Article 2279 of the Civil Code, which is relied on by the Recorder of Mortgages in support of his demand for an indemnity bond, provides that in cases where parties are seeking to recover on lost or destroyed instruments, "the judge may, if required, order reasonable security to be given to indemnify the party against the appearance of the instrument, in case circumstances render it necessary."
As the Recorder of Mortgages might be held in damages for cancelling a mortgage without proper authority, there is no doubt that where circumstances require it he might exact an indemnity bond. But the article of the Civil Code does not declare that such a bond can be exacted in every case.

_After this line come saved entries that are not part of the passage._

-- ==== Sys2Proof/Machine/Ops.lean ====
section
/-! DEFINITION. The named operations: channel and bit (spec/20_memory.md R31), bulk bus (R32), reads and writes of the
registers, the response (spec/30_encoding.md R48), and what a clock edge does around a command (R46, R125).
TAKING AN EXCEPTION does not exist in this block (spec/60_exceptions.md R110, R115): no state is saved, no mode changes,
and there is no return. Its place is taken by the error response, `answerError`. -/

namespace Sys2Proof.Machine

/-- `PORT_COUNT` of the machine in this state (R6): one BASE register per port. -/
def State.portCount (s : State) : Nat := s.base.length

/-- `N = 8 × PORT_COUNT` (R6). -/
def State.channelCount (s : State) : Nat := 8 * s.portCount

/-! ### Channels and bits (R31) -/

/-- Bit of channel `c` in a bitmap: bit `c mod 8` of port `c div 8` (R31); 0 for a channel that does not exist
(DESIGN CHOICE, safe: log entry 10). -/
def bitAt (bm : Bitmap) (c : Nat) : Bool := (bm.getD (c / 8) 0#8).getLsbD (c % 8)

/-- `base(c)` (R9, R31). -/
def State.baseBit (s : State) (c : Nat) : Bool := bitAt s.base c

/-- `win(c)` (R9, R31). -/
def State.winBit (s : State) (c : Nat) : Bool := bitAt s.window c

/-- `RANK[c]` (R9, R12); `none` outside the table (DESIGN CHOICE, safe: log entry 10). -/
def State.rankOf (s : State) (c : Nat) : Option Nat := s.rank.getD c none

/-- The byte whose bit `b` is `f b`. -/
def byteOfBits (f : Nat → Bool) : Byte := BitVec.ofBoolListLE [f 0, f 1, f 2, f 3, f 4, f 5, f 6, f 7]

/-- The bitmap of `ports` ports whose channel `c` has bit `f c` (R31): `[8p+7 : 8p]` becomes port `p`. -/
def ofChannels (ports : Nat) (f : Nat → Bool) : Bitmap :=
  (List.range ports).map fun p => byteOfBits fun b => f (8 * p + b)

/-! ### The bulk buses (R32) -/

/-- A bitmap as a bulk word: port `p` at bits `8p+7 : 8p` (R32). -/
def busWord : Bitmap → Nat
  | [] => 0
  | v :: vs => v.toNat + 256 * busWord vs

/-- The first `ports` bytes of a bulk word, least significant (port 0) first (R32). -/
def ofBusWord : Nat → Nat → Bitmap
  | 0, _ => []
  | ports + 1, w => BitVec.ofNat 8 w :: ofBusWord ports (w / 256)

/-! ### Register writes -/

/-- `BASE[p] <- v` for every port (R66). -/
def State.storeBase (s : State) (bm : Bitmap) : State := { s with base := bm }

/-- `BASE[port] <- v`, the other ports keep their values (R67). -/
def State.storePort (s : State) (port : Nat) (v : Byte) : State := { s with base := s.base.set port v }

/-- `MODE <- mode`, all eight bits (R65). -/
def State.storeMode (s : State) (mode : Byte) : State := { s with mode := mode }

/-- `PERIOD <- period` (R68, R85). The argument is a number; R7 shows that none the rules produce needs more than
16 bits, and another would be cut (DESIGN CHOICE, safe: log entry 10). -/
def State.storePeriod (s : State) (period : Nat) : State := { s with period := BitVec.ofNat 16 period }

/-- `WINDOW[p] <- v` for every port (R90, R93). -/
def State.storeWindow (s : State) (bm : Bitmap) : State := { s with window := bm }

/-! ### The undefined bitmap (R99) -/

/-- The undefined bitmap of this draw: a free value, one byte per port (R99; DESIGN CHOICE, safe: log entry 3). -/
def State.freeWindow (s : State) : Bitmap := (List.range s.portCount).map (Config.freeWindowByte s.freeCount)

/-- Advance the draw counter, so that the next undefined bitmap is a fresh one. -/
def State.drawn (s : State) : State := { s with freeCount := s.freeCount + 1 }

/-! ### The response (R48) -/

/-- `rsp_status` as bits (R48). -/
def Status.code : Status → BitVec 2
  | .ok => 0#2
  | .illegal => 1#2
  | .portRange => 2#2

/-- `respond(status, rval, rdata)` (R48). -/
def State.respond (s : State) (status : Status) (rval : Half) (rdata : Nat) : State :=
  { s with rsp := some ⟨status, rval, rdata⟩ }

/-- The answer to a command that cannot be executed: a non-zero status, `rval` = `rdata` = 0, and no state changed
(R110, R111). -/
def State.answerError (s : State) (status : Status) : State := s.respond status 0#16 0

/-! ### Clock edges (R46, R125) -/

/-- Acceptance of a command (R46): `wdata` is sampled (the bus has `8 × PORT_COUNT` bits; DESIGN
CHOICE, safe: log entry 2), the edge is consumed, and the
response of the command before is no longer on the signals (`rsp_valid` is 1 for exactly one cycle). The sampled word
stays in State after the command ends, also where the command ignores `wdata`: R46 says only when it is sampled, and R22
keeps no record of past commands (DESIGN CHOICE, unsafe for a claim that names the field between commands: log entry 16). -/
def State.accept (s : State) (wdata : Nat) (rest : List Edge) : State :=
  { s with wdata := wdata % 2 ^ (8 * s.portCount), inputs := rest, rsp := none }

/-- An edge with `rst` = 0 at which no command is accepted: no register changes (R38, R113), `rsp_valid` falls (R46), and
`cmd_ready` is 1 from the first such edge after a reset (R125; DEDUCED: log entries 4 and 7). -/
def State.idle (s : State) (rest : List Edge) : State := { s with inputs := rest, rsp := none, cmdReady := true }

/-- An edge with `rst` = 1 (R125): every piece of state takes its reset value, and the port count, being no state, stays.
A command accepted and not yet answered when `rst` rises is dropped without a trace (R126), so in a model whose commands
are atomic a reset is one more step. What the environment will present is not the block's to reset, and the draw counter
goes on so that later draws are fresh (DEDUCED, safe: log entry 7). -/
def State.takeReset (s : State) (rest : List Edge) : State :=
  { State.resetPorts s.portCount with inputs := rest, freeCount := s.freeCount }

/-- What one edge does before any command is executed (R46, R125): an accepted command word with the state that has
sampled it, or no command and the state after the edge. A command is accepted only when `cmd_ready` is 1; until then the
environment keeps presenting it (DESIGN CHOICE, safe: log entry 5). With nothing listed in `inputs` the environment presents nothing. -/
def State.edge (s : State) : Option CmdWord × State :=
  match s.inputs with
  | [] => (none, s.idle [])
  | .quiet :: rest => (none, s.idle rest)
  | .reset :: rest => (none, s.takeReset rest)
  | .present cmd wdata :: rest =>
    if s.cmdReady then (some cmd, s.accept wdata rest) else (none, s.idle (.present cmd wdata :: rest))

/-- The same state with a command word presented at the coming edge, and the port ready for it. -/
def State.presenting (s : State) (cmd : CmdWord) (wdata : Nat) : State :=
  { s with cmdReady := true, inputs := .present cmd wdata :: s.inputs }

end Sys2Proof.Machine
end

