-- ==== Sys2Proof/Laws/RankMapper.lean ====
section
/-! SUPPORT. What `derive` gives (spec/41_rank_mapper.md R80): port by port, the sizes and the closed form. -/

namespace Sys2Proof.Machine

/-- The number of 1 bits of `v` below bit `k`. -/
def onesBelow (v : Byte) : Nat → Nat
  | 0 => 0
  | k + 1 => onesBelow v k + (v.getLsbD k).toNat

/-- The number of 1 bits of a bitmap. -/
def onesOf : Bitmap → Nat
  | [] => 0
  | v :: vs => onesBelow v 8 + onesOf vs

theorem onesBelow_le (v : Byte) (k : Nat) : onesBelow v k ≤ k := by
  induction k with
  | zero => simp [onesBelow]
  | succ k ih => have := Bool.toNat_le (v.getLsbD k); simp only [onesBelow]; omega

theorem onesBelow_mono (v : Byte) {j k : Nat} (h : j ≤ k) : onesBelow v j ≤ onesBelow v k := by
  induction k with
  | zero => simp_all
  | succ k ih =>
    by_cases hj : j = k + 1
    · simp [hj]
    · have := ih (by omega); simp only [onesBelow]; omega

theorem onesOf_le (bm : Bitmap) : onesOf bm ≤ 8 * bm.length := by
  induction bm with
  | nil => simp [onesOf]
  | cons v vs ih => have := onesBelow_le v 8; simp only [onesOf, List.length_cons]; omega

theorem scanPort_count (v : Byte) (k n : Nat) (done : List (Option Nat)) :
    (scanPort v k n done).2 = n + onesBelow v k := by
  induction k generalizing n done with
  | zero => rfl
  | succ k ih =>
    rw [scanPort]
    split <;> rename_i h <;> simp [ih, onesBelow, h]
    omega

theorem scanPort_length (v : Byte) (k n : Nat) (done : List (Option Nat)) :
    (scanPort v k n done).1.length = k + done.length := by
  induction k generalizing n done with
  | zero => simp [scanPort]
  | succ k ih => rw [scanPort]; split <;> simp only [ih, List.length_cons] <;> omega

/-- The ranks of one port: bit `b` below `k` gets the number of 1 bits the scan met before it; what was done stays. -/
theorem scanPort_rank (v : Byte) (k n : Nat) (done : List (Option Nat)) (b : Nat) :
    (scanPort v k n done).1.getD b none =
      if b < k then (if v.getLsbD b then some (n + (onesBelow v k - onesBelow v (b + 1))) else none)
      else done.getD (b - k) none := by
  induction k generalizing n done with
  | zero => simp [scanPort]
  | succ k ih =>
    have hstep : scanPort v (k + 1) n done =
        scanPort v k (n + (v.getLsbD k).toNat) ((if v.getLsbD k then some n else none) :: done) := by
      rw [scanPort]; split <;> rename_i h <;> simp [h]
    rw [hstep, ih]
    rcases Nat.lt_trichotomy b k with hb | hb | hb
    · have hm := onesBelow_mono v (show b + 1 ≤ k by omega)
      rw [if_pos hb, if_pos (show b < k + 1 by omega)]
      have e : n + (v.getLsbD k).toNat + (onesBelow v k - onesBelow v (b + 1)) =
          n + (onesBelow v (k + 1) - onesBelow v (b + 1)) := by
        simp only [onesBelow.eq_2 v k]; omega
      rw [e]
    · subst hb
      simp
    · obtain ⟨d, rfl⟩ : ∃ d, b = k + 1 + d := ⟨b - (k + 1), by omega⟩
      rw [if_neg (show ¬ k + 1 + d < k by omega), if_neg (show ¬ k + 1 + d < k + 1 by omega),
        show k + 1 + d - k = d + 1 by omega, show k + 1 + d - (k + 1) = d by omega, List.getD_cons_succ]

theorem deriveFrom_count (bm : Bitmap) (n : Nat) : (deriveFrom bm n).2 = n + onesOf bm := by
  induction bm generalizing n with
  | nil => rfl
  | cons v vs ih => simp only [deriveFrom, ih, scanPort_count, onesOf]; omega

theorem deriveFrom_length (bm : Bitmap) (n : Nat) : (deriveFrom bm n).1.length = 8 * bm.length := by
  induction bm generalizing n with
  | nil => rfl
  | cons v vs ih => simp only [deriveFrom, List.length_append, ih, scanPort_length, List.length_cons, List.length_nil]; omega

/-- The closed form of R82 item 4: the active channel at bit `b` of port `p` has as rank the 1 bits of the lower ports and
of the higher bits of its own port. -/
theorem deriveFrom_rank (bm : Bitmap) (n p b : Nat) (hp : p < bm.length) (hb : b < 8) :
    (deriveFrom bm n).1.getD (8 * p + b) none =
      if (bm.getD p 0#8).getLsbD b then
        some (n + onesOf (bm.take p) + (onesBelow (bm.getD p 0#8) 8 - onesBelow (bm.getD p 0#8) (b + 1)))
      else none := by
  induction bm generalizing n p with
  | nil => simp at hp
  | cons v vs ih =>
    have hl : (scanPort v 8 n []).1.length = 8 := by simp [scanPort_length]
    cases p with
    | zero =>
      have := scanPort_rank v 8 n [] b
      simp only [deriveFrom, Nat.mul_zero, Nat.zero_add, List.getD_append _ _ _ _ (show b < _ by rw [hl]; exact hb), this,
        if_pos hb, List.getD_cons_zero, List.take_zero, onesOf, Nat.add_zero]
    | succ p =>
      have hp' : p < vs.length := by simpa using hp
      simp only [deriveFrom]
      rw [List.getD_append_right _ _ _ _ (by rw [hl]; omega), hl, show 8 * (p + 1) + b - 8 = 8 * p + b by omega,
        ih _ _ hp', scanPort_count, List.getD_cons_succ, List.take_succ_cons, onesOf]
      congr 2
      omega

theorem derive_length (bm : Bitmap) : (derive bm).1.length = 8 * bm.length := deriveFrom_length bm 0

theorem derive_count (bm : Bitmap) : (derive bm).2 = onesOf bm := by simp [derive, deriveFrom_count]

/-- There are at most `N` active channels (R15). -/
theorem derive_count_le (bm : Bitmap) : (derive bm).2 ≤ 8 * bm.length := by
  rw [derive_count]; exact onesOf_le bm

theorem derive_zeros (ports : Nat) :
    derive (List.replicate ports 0#8) = (List.replicate (8 * ports) none, 0) := by
  suffices h : ∀ n, deriveFrom (List.replicate ports 0#8) n = (List.replicate (8 * ports) none, n) from h 0
  induction ports with
  | zero => intro n; rfl
  | succ k ih =>
    intro n
    have hs : scanPort 0#8 8 n [] = (List.replicate 8 none, n) := by simp [scanPort, List.replicate]
    have hr : List.replicate (8 * (k + 1)) (none : Option Nat) = List.replicate 8 none ++ List.replicate (8 * k) none := by
      rw [← List.replicate_add]; congr 1; omega
    rw [List.replicate_succ, deriveFrom, hs, ih, hr]

/-- What REVALIDATE_PERIOD leaves in PERIOD (R85), where the floor fits the register. -/
theorem revalidatePeriod_toNat (s : State) (h : s.floor < 2 ^ 16) :
    s.revalidatePeriod.period.toNat = max s.period.toNat s.floor := by
  have := s.period.isLt
  simp only [State.revalidatePeriod, State.storePeriod, BitVec.toNat_ofNat]
  omega

end Sys2Proof.Machine
end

In view of the facts disclosed by the record, it does not appear that this case is one in which relators ought to be required to give the bond demanded by the Recorder of Mortgages. These facts are that the notes were given for a specific purpose; that their payment was anticipated as provided in the contract; that they were paid to the original holder who delivered them to the makers; that by their payment both notes and mortgage were extinguished; that the notes themselves were marked paid, and that they were actually destroyed by the makers.
The Recorder of Mortgages, in case of serious doubt, has the right to compel parties to resort to the courts in order *802
to have it judicially determined whether or not a mortgage should be cancelled. Succession of Viard,
For the reasons assigned, the judgment appealed from is affirmed, relators to pay all costs of suit.